— STORED DATA —
-- ==== Sys2Proof/Machine/Operands.lean ====
section
/-! DEFINITION. Every layout software sees, and the code tables (13_memory_formats.md): how the part reads the fields of a
word and how it packs a word. Bits no field uses are driven 0 (R184); each packed word below is a concatenation from bit 31
down to bit 0, so its type says that the fields fill 32 bits. -/

namespace Sys2Proof.Machine

/-! ### Fields of a word -/

/-- Bits `lo` to `lo + len − 1` of a word, as a number. -/
def field (w : Word) (lo len : Nat) : Nat := (w.extractLsb' lo len).toNat

/-- A number as a bus word; a number past 32 bits loses its upper bits. -/
def word (n : Nat) : Word := BitVec.ofNat 32 n

/-- The 32-bit sum of words, carries out of bit 31 dropped (R24, R161). -/
def sumWords (ws : List Word) : Word := ws.foldl (· + ·) 0

/-! ### Codes (R187, R188) -/

/-- STATE codes (R188). -/
def PointState.code : PointState → Nat
  | .vacant => 0 | .expected => 1 | .unplanned => 2 | .matched => 3
  | .mismatch => 4 | .conflict => 5 | .tested => 6 | .commissioned => 7

/-- The STATE a three-bit code names; all eight are legal. -/
def pointStateOf (code : BitVec 3) : PointState :=
  match code.toNat with
  | 0 => .vacant | 1 => .expected | 2 => .unplanned | 3 => .matched
  | 4 => .mismatch | 5 => .conflict | 6 => .tested | _ => .commissioned

/-- PRESENCE codes (R188). -/
def Presence.code : Presence → Nat
  | .absent => 0 | .live => 1 | .silent => 2

/-- VERDICT codes (R188). -/
def Verdict.code : Verdict → Nat
  | .none => 0 | .fire => 1 | .test => 2 | .held => 3

/-- A good status as a STATUS. -/
def GoodStatus.status : GoodStatus → Status
  | .normal => .normal | .alarm => .alarm | .fault => .fault

/-- STATUS codes (R186). -/
def Status.code : Status → Nat
  | .normal => 0 | .alarm => 1 | .fault => 2 | .garbled => 3 | .noreply => 4

/-- Flag numbers (R186). -/
def Flag.number : Flag → Nat
  | .drift => 0 | .prealarm => 1 | .sensor => 2 | .faulted => 3
  | .silenced => 4 | .serialLost => 5 | .badWrite => 6 | .classChanged => 7

/-- Walk end reason codes (R187). -/
def EndReason.code : EndReason → Nat
  | .expired => 1 | .ended => 2 | .breakout => 3 | .isolated => 4

/-- Final state codes of w6 (R187); 1 is RUNNING. -/
def FinalState.code : FinalState → Nat
  | .done => 2 | .refused => 3 | .aborted => 4

/-- Reason codes (R187). -/
def Reason.code : Reason → Nat
  | .none => 0 | .unknownCommand => 1 | .badOperand => 2 | .sealed => 3 | .lockedPoint => 4 | .notPrepared => 5
  | .badBlock => 6 | .torn => 7 | .duplicateEntry => 8 | .noSlot => 9 | .zoneBusy => 10 | .zoneNotInTest => 11
  | .zoneIsolated => 12 | .zoneInTest => 13 | .wrongState => 14 | .walkActive => 15 | .firePresent => 16

/-- BIND STATUS reason codes (R185). -/
def BindReason.code : BindReason → Nat
  | .none => 0 | .signature => 1 | .checksum => 2 | .range => 3 | .overlap => 4

/-- Kind codes of report records (R188). -/
def ReportKind.code : ReportKind → Nat
  | .found => 1 | .mismatch => 2 | .conflict => 3 | .silent => 4 | .returned => 5 | .classChanged => 6
  | .serialLost => 7 | .badWrite => 8
  | .drift => 16 | .prealarm => 17 | .sensor => 18 | .fault => 19
  | .fire => 32 | .held => 33 | .coincidence => 34
  | .testHit => 48 | .walkEnd => 49
  | .consentChanged => 64
  | .commandDone => 80

/-- The class-mask bit of a kind's class: 0 POINT, 1 MONITOR, 2 ALARM, 3 WALK, 4 CONSENT, 5 COMMAND (R185, R188). -/
def ReportKind.classBit : ReportKind → Nat
  | .found | .mismatch | .conflict | .silent | .returned | .classChanged | .serialLost | .badWrite => 0
  | .drift | .prealarm | .sensor | .fault => 1
  | .fire | .held | .coincidence => 2
  | .testHit | .walkEnd => 3
  | .consentChanged => 4
  | .commandDone => 5

/-- A report of the ALARM class. -/
def Report.isAlarm (r : Report) : Bool := r.kind.classBit == 2

/-! ### Record indexes, loops, addresses (00_scope.md, Conventions) -/

/-- The record index as a table index. Every number the rules form here is below 768 (R4, R69); a larger one wraps. -/
def recordAt (n : Nat) : Rec := Fin.ofNat 768 n

/-- The loop of a record. -/
def loopOf (r : Rec) : Loop := ⟨r.val / 192, by omega⟩

/-- The loop number of a record, 1 to 4. -/
def loopNumber (r : Rec) : Nat := r.val / 192 + 1

/-- The address number of a record, 1 to 192. -/
def addressNumber (r : Rec) : Nat := r.val % 192 + 1

/-- A real zone as a zone of the Zone Table. -/
def realZone (z : RealZone) : Zone := ⟨z.val, by omega⟩

/-- The pseudo-zone of a loop, 97 to 100 (R36). -/
def pseudoZone (l : Loop) : Zone := ⟨96 + l.val, by omega⟩

/-- A zone's number, 1 to 100. -/
def zoneNumber (z : Zone) : Nat := z.val + 1

/-! ### Overlay words (R5, R6, R186) -/

/-- The verdict word of a record. -/
def verdictWord (p : PointRecord) : Word :=
  0#4 ++ BitVec.ofNat 4 p.testCount ++ p.flags ++ 0#1 ++ BitVec.ofNat 5 p.driftRun ++ BitVec.ofBool p.suppressed
    ++ BitVec.ofBool p.armed ++ BitVec.ofNat 2 p.verdict.code ++ BitVec.ofNat 2 p.presence.code ++ 0#1
    ++ BitVec.ofNat 3 p.state.code

/-- A plan word with its low 16 bits given: LABEL in the plan word, LOOP and ADDRESS in a block's entry (R186, R189). -/
def planFields (e : PlanEntry) (low : BitVec 16) : Word :=
  0#1 ++ BitVec.ofNat 7 (e.zone.val + 1) ++ 0#1 ++ BitVec.ofNat 2 e.profile.val ++ e.cls ++ BitVec.ofBool e.enable
    ++ 1#1 ++ low

/-- The plan word of an entry; an absent entry answers all 0 (R6). -/
def planWord : Option PlanEntry → Word
  | none => 0
  | some e => planFields e e.label

/-! ### The reply word (R186) -/

/-- The reply body of a reply word with a legal STATUS, with the serial settled against the latch (R53). -/
def replyBody (w : Word) (serial : EventSerial) : Option ReplyBody :=
  let cls := w.extractLsb' 4 3
  let analog := w.extractLsb' 8 8
  match field w 0 3 with
  | 0 => some (.good .normal cls analog serial)
  | 1 => some (.good .alarm cls analog serial)
  | 2 => some (.good .fault cls analog serial)
  | 3 => some .garbled
  | 4 => some .noreply
  | _ => none

/-- SVALID of a reply word. -/
def replySvalid (w : Word) : Bool := w.getLsbD 16

/-! ### The binding descriptor (R25 to R27, R185) -/

/-- Byte address of a descriptor at a strap setting (R23). -/
def descriptorBase (location : BitVec 3) : Nat := location.toNat * 0x200000

/-- Whether descriptor word `i`, 1 to 7, is in range, unused bits 0 (R25). -/
def descriptorWordOk (i : Nat) (w : Word) : Bool :=
  match i with
  | 1 => field w 0 4 == 0 && field w 24 8 == 0
  | 2 => field w 0 6 == 0 && field w 24 8 == 0
  | 3 => field w 0 4 == 0 && field w 24 8 == 0
  | 4 => decide (8 ≤ field w 0 11 ∧ field w 0 11 ≤ 1024) && field w 11 21 == 0
  | 5 => decide (1 ≤ field w 0 3 ∧ field w 0 3 ≤ 4) && field w 3 5 == 0 && field w 9 23 == 0
  | 6 => decide (5 ≤ field w 0 8 ∧ field w 0 8 ≤ 250) && decide (1 ≤ field w 8 4) && field w 12 4 == 0
      && decide (5 ≤ field w 16 7 ∧ field w 16 7 ≤ 120) && field w 23 9 == 0
  | 7 => field w 6 2 == 0 && field w 9 23 == 0
  | _ => true

/-- The index of the first word out of range (R25). -/
def firstBadWord (words : List Word) : Option Nat :=
  [1, 2, 3, 4, 5, 6, 7].find? fun i => !descriptorWordOk i (words.getD i 0)

/-- The binding a descriptor describes; the ALARM class bit is taken as set (R25, R185). -/
def bindingOf (location : BitVec 3) (words : List Word) : Binding :=
  let w (i : Nat) : Word := words.getD i 0
  { location := location
    pointBase := field (w 1) 0 24
    mailboxBase := field (w 2) 0 24
    ringBase := field (w 3) 0 24
    capacity := field (w 4) 0 11
    loops := field (w 5) 0 3
    autoWithdraw := (w 5).getLsbD 8
    silenceTimeout := field (w 6) 0 8
    noreplyLimit := field (w 6) 8 4
    coincidenceWindow := field (w 6) 16 7
    classMask := (w 7).extractLsb' 0 6 ||| 0b000100#6
    irqEnable := (w 7).getLsbD 8 }

/-- A byte range: start and length. -/
abbrev Range := Nat × Nat

/-- Two ranges share a byte when each starts before the other ends (R27). -/
def Range.overlaps (a b : Range) : Bool := decide (a.1 < b.1 + b.2 ∧ b.1 < a.1 + a.2)

/-- The point table window (R3, R26). -/
def Binding.pointRange (b : Binding) : Range := (b.pointBase, b.loops * 3072)

/-- The mailbox window (R3). -/
def Binding.mailboxRange (b : Binding) : Range := (b.mailboxBase, 64)

/-- The report ring window (R3, R26). -/
def Binding.ringRange (b : Binding) : Range := (b.ringBase, 16 + 16 * b.capacity)

/-- The 40 bytes of the bound descriptor (R27). -/
def Binding.descriptorRange (b : Binding) : Range := (descriptorBase b.location, 40)

/-- The six pairs in their order (R27). -/
def Binding.pairs (b : Binding) : List (Nat × Range × Range) :=
  [(1, b.pointRange, b.mailboxRange), (2, b.pointRange, b.ringRange), (3, b.pointRange, b.descriptorRange),
   (4, b.mailboxRange, b.ringRange), (5, b.mailboxRange, b.descriptorRange), (6, b.ringRange, b.descriptorRange)]

/-- The four tests over the eight words read and the trigger's CHECKSUM, in order, stopping at the first that fails
(R24 to R27). -/
def checkDescriptor (location : BitVec 3) (checksum : Word) (words : List Word) :
    Except (BindReason × Nat) Binding :=
  let b := bindingOf location words
  if words.getD 0 0 ≠ Config.bindSignature then .error (.signature, 0)
  else if sumWords words + checksum ≠ 0 then .error (.checksum, 0)
  else match firstBadWord words with
    | some i => .error (.range, i)
    | none =>
      if b.pointRange.1 + b.pointRange.2 > Config.spaceEnd then .error (.range, 1)
      else if b.ringRange.1 + b.ringRange.2 > Config.spaceEnd then .error (.range, 3)
      else match b.pairs.find? fun p => p.2.1.overlaps p.2.2 with
        | some p => .error (.overlap, p.1)
        | none => .ok b

/-- BIND STATUS: state 1 BOUND or 2 REJECTED, reason, detail (R185). -/
def bindStatusWord (state : Nat) (reason : BindReason) (detail : Nat) : Word :=
  BitVec.ofNat 16 detail ++ BitVec.ofNat 8 reason.code ++ BitVec.ofNat 8 state

/-! ### Mailbox words (R187) -/

/-- The command word of a code, a tag and the ignored upper half. -/
def commandWord (code tag : BitVec 8) (upper : BitVec 16) : Word := upper ++ tag ++ code

/-- w6: state, reason, tag echo and OVERRUN. -/
def statusWord (state reason : Nat) (tag : BitVec 8) (overrun : Bool) : Word :=
  BitVec.ofBool overrun ++ 0#7 ++ tag ++ BitVec.ofNat 8 reason ++ BitVec.ofNat 8 state

/-- DETAIL of BAD BLOCK: block in 15:8, slot in 7:0; 255 stands for a snapshot header. -/
def badBlockDetail (block slot : Nat) : Word := 0#16 ++ BitVec.ofNat 8 block ++ BitVec.ofNat 8 slot

/-- Two counts in one RESULT word: the first in 15:0, the second in 31:16. -/
def countPair (first second : Nat) : Word := BitVec.ofNat 16 second ++ BitVec.ofNat 16 first

/-- QUERY's w15: slots in 7:0, seal in 15:8, pending queue in 23:16. -/
def queryTailWord (slots sealBit pending : Nat) : Word :=
  0#8 ++ BitVec.ofNat 8 pending ++ BitVec.ofNat 8 sealBit ++ BitVec.ofNat 8 slots

/-! ### Report records (R188) -/

/-- Word `i`, 0 to 3, of a record. -/
def recordWordOf (r : Report) (gap : Bool) (i : Nat) : Word :=
  match i with
  | 0 => 0#1 ++ BitVec.ofNat 7 r.zone ++ BitVec.ofNat 8 r.addr ++ 0#4 ++ BitVec.ofNat 3 r.loop
      ++ BitVec.ofBool gap ++ BitVec.ofNat 8 r.kind.code
  | 1 => word r.time
  | 2 => r.detailA
  | _ => r.detailB

/-- WALK END's DETAIL B: entries in 7:0, OVERFLOWED in bit 8. -/
def walkEndDetail (entries : Nat) (overflowed : Bool) : Word :=
  0#23 ++ BitVec.ofBool overflowed ++ BitVec.ofNat 8 entries

/-- COMMAND DONE's DETAIL A: code in 7:0, tag in 15:8. -/
def commandDoneA (code tag : BitVec 8) : Word := 0#16 ++ tag ++ code

/-- COMMAND DONE's DETAIL B: final state in 7:0, reason in 15:8. -/
def commandDoneB (final : FinalState) (reason : Reason) : Word :=
  0#16 ++ BitVec.ofNat 8 reason.code ++ BitVec.ofNat 8 final.code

— EXERCISE DETAILS —
Please output the lines of the listing above that fall in the stretch from the one with "(R185, R188). -/" through the one with "ALARM class. -/", exactly and only those.

— OUTPUT BELOW —
/-- The class-mask bit of a kind's class: 0 POINT, 1 MONITOR, 2 ALARM, 3 WALK, 4 CONSENT, 5 COMMAND (R185, R188). -/
def ReportKind.classBit : ReportKind → Nat
  | .found | .mismatch | .conflict | .silent | .returned | .classChanged | .serialLost | .badWrite => 0
  | .drift | .prealarm | .sensor | .fault => 1
  | .fire | .held | .coincidence => 2
  | .testHit | .walkEnd => 3
  | .consentChanged => 4
  | .commandDone => 5

/-- A report of the ALARM class. -/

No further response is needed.